↓↓↓
/-! ### setI -/

@[simp] theorem State.setI_v (n : Nat) : (s.setI n).v = s.v := rfl
@[simp] theorem State.setI_i (n : Nat) : (s.setI n).i = BitVec.ofNat 16 (addr12 n) := rfl
@[simp] theorem State.setI_pc (n : Nat) : (s.setI n).pc = s.pc := rfl
@[simp] theorem State.setI_sp (n : Nat) : (s.setI n).sp = s.sp := rfl
@[simp] theorem State.setI_stack (n : Nat) : (s.setI n).stack = s.stack := rfl
@[simp] theorem State.setI_dt (n : Nat) : (s.setI n).dt = s.dt := rfl
@[simp] theorem State.setI_st (n : Nat) : (s.setI n).st = s.st := rfl
@[simp] theorem State.setI_fb (n : Nat) : (s.setI n).fb = s.fb := rfl
@[simp] theorem State.setI_dirty (n : Nat) : (s.setI n).dirty = s.dirty := rfl
@[simp] theorem State.setI_fault (n : Nat) : (s.setI n).fault = s.fault := rfl
@[simp] theorem State.setI_mem (n : Nat) : (s.setI n).mem = s.mem := rfl
@[simp] theorem State.setI_cfg (n : Nat) : (s.setI n).cfg = s.cfg := rfl
@[simp] theorem State.setI_inputs (n : Nat) : (s.setI n).inputs = s.inputs := rfl
@[simp] theorem State.setI_draws (n : Nat) : (s.setI n).draws = s.draws := rfl
@[simp] theorem State.setI_unknownOp (n : Nat) : (s.setI n).unknownOp = s.unknownOp := rfl
@[simp] theorem State.setI_tones (n : Nat) : (s.setI n).tones = s.tones := rfl
@[simp] theorem State.setI_readByte (n : Nat) (b : Nat) : (s.setI n).readByte b = s.readByte b := rfl
@[simp] theorem State.setI_getV (n : Nat) (q : Reg) : (s.setI n).getV q = s.getV q := rfl
@[simp] theorem State.setI_input (n : Nat) : (s.setI n).input = s.input := rfl

/-! ### setPc -/

@[simp] theorem State.setPc_v (w : Word) : (s.setPc w).v = s.v := rfl
@[simp] theorem State.setPc_i (w : Word) : (s.setPc w).i = s.i := rfl
@[simp] theorem State.setPc_pc (w : Word) : (s.setPc w).pc = w := rfl
@[simp] theorem State.setPc_sp (w : Word) : (s.setPc w).sp = s.sp := rfl
@[simp] theorem State.setPc_stack (w : Word) : (s.setPc w).stack = s.stack := rfl
@[simp] theorem State.setPc_dt (w : Word) : (s.setPc w).dt = s.dt := rfl
@[simp] theorem State.setPc_st (w : Word) : (s.setPc w).st = s.st := rfl
@[simp] theorem State.setPc_fb (w : Word) : (s.setPc w).fb = s.fb := rfl
@[simp] theorem State.setPc_dirty (w : Word) : (s.setPc w).dirty = s.dirty := rfl
@[simp] theorem State.setPc_fault (w : Word) : (s.setPc w).fault = s.fault := rfl
@[simp] theorem State.setPc_mem (w : Word) : (s.setPc w).mem = s.mem := rfl
@[simp] theorem State.setPc_cfg (w : Word) : (s.setPc w).cfg = s.cfg := rfl
@[simp] theorem State.setPc_inputs (w : Word) : (s.setPc w).inputs = s.inputs := rfl
@[simp] theorem State.setPc_draws (w : Word) : (s.setPc w).draws = s.draws := rfl
@[simp] theorem State.setPc_unknownOp (w : Word) : (s.setPc w).unknownOp = s.unknownOp := rfl
@[simp] theorem State.setPc_tones (w : Word) : (s.setPc w).tones = s.tones := rfl
@[simp] theorem State.setPc_readByte (w : Word) (b : Nat) : (s.setPc w).readByte b = s.readByte b := rfl
@[simp] theorem State.setPc_getV (w : Word) (q : Reg) : (s.setPc w).getV q = s.getV q := rfl
@[simp] theorem State.setPc_input (w : Word) : (s.setPc w).input = s.input := rfl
↑↑↑
Nothing but the lines from the line with "w).getV q = s.getV q := rfl" to the last line of the listing above should appear; please retype them exactly, both ends included.

@[simp] theorem State.setPc_getV (w : Word) (q : Reg) : (s.setPc w).getV q = s.getV q := rfl
@[simp] theorem State.setPc_input (w : Word) : (s.setPc w).input = s.input := rfl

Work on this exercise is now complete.